In my experience it may be the result of auto-generation by a string-based tools, where the author did not understand the rules of HTML.

根据我的经验,这可能是基于字符串的工具自动生成的结果,作者不了解 HTML 的规则。

When some developers generate HTML without the use of special XML-oriented tools, they may try to be sure the resulting HTML is valid by taking the approach that everything must be escaped.

当一些开发人员在不使用特殊的面向 XML 的工具的情况下生成 HTML 时,他们可能会尝试通过采取一切都必须转义的方法来确保生成的 HTML 是有效的。

Referring to your example, the reason why every occurrence of "is represented by &quot;could be because using that approach, you can safely use such "special" characters in both attributes and values.

参考您的示例,每次出现的"都由 表示的原因&quot;可能是因为使用该方法,您可以安全地在属性和值中使用此类“特殊”字符。

Another motivation I've seen is where people believe, "We must explicitly show that our symbols are not part of the syntax." Whereas, valid HTML can be created by using the proper string-manipulation tools, see the previous paragraph again.

我看到的另一个动机是人们相信“我们必须明确表明我们的符号不是语法的一部分。

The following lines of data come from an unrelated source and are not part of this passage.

-- ==== Sys2Proof/Machine/Ops.lean ====
section
/-! DEFINITION. Operations several blocks share: the peer table and the roster (chapter 6), the
deferral and the cut of the line interface (chapter 7), activation, silencing and restart
(chapter 10). -/

namespace Sys2Proof.Machine

/-! ### Peer table and roster -/

/-- A member moves to the end of the roster; one not yet present is appended (R121). -/
def moveToEnd (station : Nat) (roster : List Nat) : List Nat := roster.filter (· != station) ++ [station]

/-- The station's rank: the roster members ahead of its own number (R125). -/
def State.rank (s : State) : Nat := (s.roster.takeWhile (· != s.settings.station)).length

/-- The peer entry of a station. -/
def State.peer? (station : Nat) (s : State) : Option Peer := s.peers.find? (·.station == station)

/-- A clean frame refreshes its sender's entry: sample, age 0, reported state, silence 0. The command
record is left as it is (R116). -/
def Peer.refresh (sample : Time) (reported : SyncState) (p : Peer) : Peer :=
  { p with sample := sample, age := 0, reported := reported, silence := 0 }

/-- The sender's entry is refreshed, or created without a command record (R116). -/
def refreshPeer (station : Nat) (sample : Time) (reported : SyncState) (peers : List Peer) : List Peer :=
  if peers.any (·.station == station) then
    peers.map fun p => if p.station == station then p.refresh sample reported else p
  else peers ++ [{ station := station, sample := sample, age := 0, reported := reported, silence := 0, record := none }]

/-- The last command of a peer is recorded (R118). -/
def State.writeRecord (station : Nat) (r : CommandRecord) (s : State) : State :=
  { s with peers := s.peers.map fun p => if p.station == station then { p with record := some r } else p }

/-- A settle point ages an entry (R119). -/
def Peer.grow (p : Peer) : Peer := { p with age := p.age + 1, silence := p.silence + 1 }

/-- The entry's silence count, once aged, has reached the silence limit (R120). -/
def State.fallsSilent (s : State) (p : Peer) : Bool := decide (s.settings.silenceLimit ≤ p.silence + 1)

/-- Every entry is aged, and the silent ones leave the peer table and the roster (R119, R120). -/
def State.agePeers (s : State) : State :=
  { s with
    peers := (s.peers.filter fun p => !s.fallsSilent p).map Peer.grow
    roster := s.roster.filter fun n => !s.peers.any fun p => p.station == n && s.fallsSilent p }

/-! ### Receiving -/

/-- The station state lets the line interface hand frames on: LISTENING, ACTIVE, SILENCED (R117,
R136). -/
def StationState.receives : StationState → Bool
  | .listening | .active | .silenced => true
  | .configuring | .configFault => false

/-- The frame is addressed to this station or to all (R136). -/
def State.addressed (s : State) (f : Frame) : Bool :=
  f.destination == s.settings.station || f.destination == 31

/-- The local time a frame's sample is measured from: the latched one. The manual states none for a
frame without (log entry 4). -/
def State.sampleTime (s : State) : Time := s.line.latched.getD (Config.unlatchedTime s.draws)

/-- The sample of a clean frame (R6). -/
def State.sampleOf (s : State) (f : Frame) : Time :=
  later f.stamp s.settings.lineDelay - (s.sampleTime + s.correction)

/-- The roster controller takes a clean frame of a peer: the sample, the peer entry, the roster. The
latched time is spent with the frame (R5, R116, R121). -/
def State.receive (f : Frame) (s : State) : State :=
  { s with
    peers := refreshPeer f.sender (s.sampleOf f) f.sync s.peers
    roster := moveToEnd f.sender s.roster
    line := { s.line with latched := none }
    draws := if s.line.latched.isSome then s.draws else s.draws + 1 }

/-! ### Deferral, cut (R138, R145) -/

/-- The deferral target: base gap 3, rank, backoff held (R138). -/
def State.deferralTarget (s : State) : Nat := 3 + s.rank + (s.line.backoff.getD 0).toNat

/-- The line interface's part in a RESTART taking effect and in the entry into SILENCED: a frame
being sent is cut with a break, deferral ends and the backoff is cleared (R143, R145). -/
def State.cutLine (s : State) : State :=
  { s with
    line :=
      if s.line.condition = .sending then
        { s.line with
          condition := .breaking
          passedOver := true
          stamped := none
          breakEnd := later s.localTime (2 * s.settings.gapTicks)
          target := none
          backoff := none }
      else { s.line with target := none, backoff := none } }

/-! ### Activation, silencing, restart (R187, R188, R191) -/

/-- The entry into ACTIVE (R187): the station joins its roster's end, a HELLO is queued, and a
deferral target is formed for a quiet period in progress. -/
def State.activate (s : State) : State :=
  let t :=
    State.arrive .hello 31 0 [] false
      { s with station := .active, roster := moveToEnd s.settings.station s.roster }
  if t.line.condition = .quiet then { t with line := { t.line with target := some t.deferralTarget } } else t

/-- The entry into SILENCED (R188). -/
def State.silence (s : State) : State :=
  let t := (s.holdAll .fault).cutLine.emptyQueue
  { t with
    station := .silenced
    restartPending := false
    schedule := []
    roster := t.roster.filter (· != t.settings.station) }

/-- A RESTART takes effect (R191). -/
def State.takeRestart (s : State) : State :=
  let t := (s.holdAll .restart).cutLine.emptyQueue
  { t with
    station := .listening
    listenCount := 0
    restartPending := false
    schedule := []
    peers := []
    roster := []
    captureLog := []
    driftCount := 0
    lockCount := if t.inLock then t.lockCount else 0 }

/-- A clean frame that bears this station's own number and was not sent by it (R126). -/
def State.duplicateFound (s : State) : State :=
  let t := { s with line := { s.line with latched := none } }
  match s.station with
  | .listening | .active => t.silence
  | .silenced => t
  | .configuring | .configFault => s

/-- A clean frame is handed on (R136): from another station to the roster controller, and then by
`next` to the block its kind names; with this station's own number as a duplicate. -/
def State.handOver (f : Frame) (next : State → State) (s : State) : State :=
  if !s.station.receives then s
  else if f.sender = s.settings.station then s.duplicateFound
  else next (s.receive f)

end Sys2Proof.Machine
end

” 然而,可以使用适当的字符串操作工具创建有效的 HTML,请再次参见上一段。

Here is some pseudo-code loosely based on C#, although it is preferred to use valid methods and tools:

下面是一些基于 C# 的伪代码,尽管最好使用有效的方法和工具:

public class HtmlAndXmlWriter
{
    private string Escape(string badString)
    {
        return badString.Replace("&", "&amp;").Replace("\"", "&quot;").Replace("'", "&apos;").Replace(">", "&gt;").Replace("<", "&lt;");

    }

    public string GetHtmlFromOutObject(Object obj)
    {
        return "<div class='type_" + Escape(obj.Type) + "'>" + Escape(obj.Value) + "</div>";    

    }

}

It's really very common to see such approaches taken to generate HTML.

使用此类方法生成 HTML 确实很常见。

回答by Foumpie

As other answers pointed out, it is most likely generated by some tool.

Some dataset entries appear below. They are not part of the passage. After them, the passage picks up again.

-- ==== Sys2Proof/Machine/Frames.lean ====
section
/-! DEFINITION. Clean frames handed on that are no commands for this station (R136). -/

namespace Sys2Proof.Machine

/-- HELLO_RECEIVED: no block beyond the roster controller (R116, R136). -/
def execHelloReceived (f : Frame) (s : State) : Answer :=
  whenFormed (.helloReceived f) (s.handOver f fun t => t)

/-- STAMP_RECEIVED: no block beyond the roster controller (R116, R136). -/
def execStampReceived (f : Frame) (s : State) : Answer :=
  whenFormed (.stampReceived f) (s.handOver f fun t => t)

/-- The capture unit takes a MARK frame: addressed to this station or to all, in LISTENING or ACTIVE,
its payload is checked and delivered to the reaction table (R92). In SILENCED nothing is checked, so a
bad payload is not counted there (DESIGN CHOICE, log entry 30). -/
def State.takeMarkFrame (f : Frame) (s : State) : State :=
  if s.addressed f ∧ (s.station = .listening ∨ s.station = .active) then
    match parseMark f.sender f.payload with
    | some m => s.takeMark m
    | none => { s with counters := { s.counters with badMarks := bump s.counters.badMarks } }
  else s

/-- MARK_RECEIVED (R92). -/
def execMarkReceived (f : Frame) (s : State) : Answer :=
  whenFormed (.markReceived f) (s.handOver f (State.takeMarkFrame f)).followPairs

/-- FOREIGN_ANSWER: counted, whatever the destination (R136). -/
def execForeignAnswer (kind : FrameKind) (f : Frame) (s : State) : Answer :=
  whenFormed (.foreignAnswer kind f)
    (s.handOver f fun t => { t with counters := { t.counters with foreignAnswers := bump t.counters.foreignAnswers } })

/-- COMMAND_FOR_ANOTHER_STATION: no block after the roster controller (R136). A frame that is addressed to this
station or to all is no such event, and changes nothing (DESIGN CHOICE, log entry 33). -/
def execCommandForAnotherStation (kind : FrameKind) (f : Frame) (s : State) : Answer :=
  whenFormed (.commandForAnotherStation kind f) (if s.addressed f then s else s.handOver f fun t => t)

end Sys2Proof.Machine
end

正如其他答案所指出的那样,它很可能是由某种工具生成的。

But if I were the original author of the file, my answer would be: Consistency.

但如果我是该文件的原作者,我的答案将是:Consistency

If I am not allowed to put double quotes in my attributes, why put them in the element's content ? Why do these specs always have these exceptional cases .. If I had to write the HTML spec, I would say All double quotes need to be encoded. Done.

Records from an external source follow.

/-! ### Chapter 9: commands and answers -/

/-- A command is set aside outside ACTIVE; a repeat of its sender's last command is counted and answered
from the record with the duplicate flag, and not executed; one that fails the payload check is refused
BAD_PARAM with detail 0, recorded and answered (R159, R161 to R163, R50). -/
def Obligations.CommandsAreTakenOnce : Prop :=
  ∀ (s : State) (f : Frame) (i : Instr) (kind : CommandKind) (refused : Bool),
    (i, kind, refused) ∈
      [(.arm f, .arm, (parseArm f.payload).isNone),
        (.cancelByTag f, .cancel, (parseCancelByTag f.payload).isNone),
        (.cancelByChannel f, .cancel, (parseCancelByChannel f.payload).isNone),
        (.setgen f, .setgen, false),
        (.reactInstall f, .react, (parseInstall f.payload).isNone),
        (.reactRemove f, .react, (parseRemove f.payload).isNone),
        (.releaseHold f, .control, (parseReleaseHold f.payload).isNone),
        (.clearCounters f, .control, !clearCountersFits f.payload),
        (.flushSchedule f, .control, (parseFlush f.payload).isNone),
        (.restart f, .control, !restartFits f.payload)] →
    i.wellFormed = true → f.sender ≠ s.settings.station → s.addressed f = true →
    (s.station = .listening ∨ s.station = .silenced →
      ∃ t, exec i s = .next t ∧
        t =
          { s.receive f with
            counters := { s.counters with setAside := bump s.counters.setAside }
            pairs := t.pairs } ∧
        (s.FollowLaw → (∀ p : Fin 4, s.pairs[p].moment ≠ some s.localTime) → t.pairs = s.pairs)) ∧
    (∀ r, s.station = .active → s.repeatOf kind f = some r →
      ∃ t, exec i s = .next t ∧
        t =
          { State.reply kind.frameKind f r.code true r.detail false
              { s.receive f with counters := { s.counters with duplicates := bump s.counters.duplicates } } with
            pairs := t.pairs } ∧
        (s.FollowLaw → (∀ p : Fin 4, s.pairs[p].moment ≠ some s.localTime) → t.pairs = s.pairs)) ∧
    (s.Takes kind f → refused = true →
      ∃ t, exec i s = .next t ∧
        t =
          { State.conclude kind f .badParam 0
              { s.receive f with
                counters :=
                  { s.counters with
                    payloadRefusals := bump s.counters.payloadRefusals
                    armsRefused :=
                      if kind = .arm then bump s.counters.armsRefused else s.counters.armsRefused } } with
            pairs := t.pairs } ∧
        (s.FollowLaw → (∀ p : Fin 4, s.pairs[p].moment ≠ some s.localTime) → t.pairs = s.pairs))

/-- A QUERY for this station is answered by a REPORT of its topic: the topic, the start index, the total,
and as many records from the start index on as the topic allows, in 32 bytes; it changes nothing beyond
the sender's peer entry and the queue. A broadcast one is not answered, and one with an unknown topic is
refused by a REPLY (R160, R169). In LISTENING and SILENCED every QUERY is set aside and counted (R159). -/
def Obligations.QueriesAreReported : Prop :=
  ∀ (s : State) (f : Frame), f.wellFormed .query = true → f.sender ≠ s.settings.station →
    s.addressed f = true →
    (s.station = .listening ∨ s.station = .silenced →
      ∀ i ∈
        [Instr.queryStatus f, .querySchedule f, .queryCaptures f, .queryPeers f, .queryReactions f,
          .queryCounters f, .queryChannels f, .queryUnknownTopic f],
        i.wellFormed = true →
        exec i s =
          .next { s.receive f with counters := { s.counters with setAside := bump s.counters.setAside } }) ∧
    (∀ (i : Instr) (topic per : Nat) (records page : List (List Byte)),
      (i, topic, per, records) ∈
        [(.queryStatus f, 0, 1, statusRecords (s.receive f)),
          (.querySchedule f, 1, 1, scheduleRecords (s.receive f)),
          (.queryCaptures f, 2, 4, captureRecords (s.receive f)),
          (.queryPeers f, 3, 2, peerRecords (s.receive f)),
          (.queryReactions f, 4, 1, slotRecords (s.receive f)),
          (.queryCounters f, 5, 14, counterRecords (s.receive f)),
          (.queryChannels f, 6, 1, channelRecords (s.receive f))] →
      s.station = .active → natAt f.payload 0 = topic → page = (records.drop (natAt f.payload 1)).take per →
      (f.destination = 31 → exec i s = .next (s.receive f)) ∧
      (f.destination ≠ 31 →
        ∃ payload, payload =
            [BitVec.ofNat 8 topic, byteAt f.payload 1, BitVec.ofNat 8 records.length, BitVec.ofNat 8 page.length] ++
              page.flatten ∧
          payload.length ≤ 32 ∧
          exec i s = .next ((s.receive f).arrive .report f.sender f.sequence payload false))) ∧
    (s.station = .active → 6 < natAt f.payload 0 →
      exec (.queryUnknownTopic f) s =
        .next
          (State.reply .query f .badParam false 0 false
            { s.receive f with
              counters := { s.counters with payloadRefusals := bump s.counters.payloadRefusals } }))

/-- CLEAR_COUNTERS sets every counter of the counter index table to 0, changes nothing that is no counter,
and is answered OK with detail 0 (R172, R173). -/
def Obligations.ClearCountersClears : Prop :=
  ∀ (s : State) (f : Frame),
    f.wellFormed .control = true → s.Takes .control f → f.payload = [1] →
    ∃ t, exec (.clearCounters f) s = .next (State.conclude .control f .ok 0 t) ∧
      t = { s.receive f with counters := {}, channels := t.channels, inputs := t.inputs, slots := t.slots } ∧
      (∀ c : Fin 8, t.channels[c] = { s.channels[c] with skipped := 0 }) ∧
      (∀ i : Fin 4, t.inputs[i] = { s.inputs[i] with suppressed := 0 }) ∧
      (∀ i : Fin 24, t.slots[i] = s.slots[i].map fun r => { r with hits := 0 }) ∧
      t.counterList = List.replicate 69 0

如果我不允许在我的属性中放置双引号,为什么要将它们放在元素的内容中?为什么这些规范总是有这些例外情况.. 如果我必须编写 HTML 规范,我会说All double quotes need to be encoded。完毕。

Today it is like In attribute values we need to encode double quotes, except when the attribute value itself is defined by single quotes. In the content of elements, double quotes can be, but are not required to be, encoded.(And I am surely forgetting some cases here).

今天就像In attribute values we need to encode double quotes, except when the attribute value itself is defined by single quotes. In the content of elements, double quotes can be, but are not required to be, encoded.(我肯定忘记了这里的一些案例)。

Double quotes are a keyword of the spec, encode them. Lesser/greater than are a keyword of the spec, encode them. etc..

双引号是规范的关键字,对它们进行编码。小于/大于规范的关键字,对它们进行编码。等等..

回答by Timmmm

It is likely because they used a single function for escaping attributes and text nodes. &amp;doesn't do any harm so why complicate your code and make it more error-prone by having two escaping functions and having to pick between them?

这可能是因为他们使用了一个函数来转义属性和文本节点。&amp;不会造成任何伤害,那么为什么要使您的代码复杂化并通过具有两个转义函数并且必须在它们之间进行选择而使其更容易出错呢?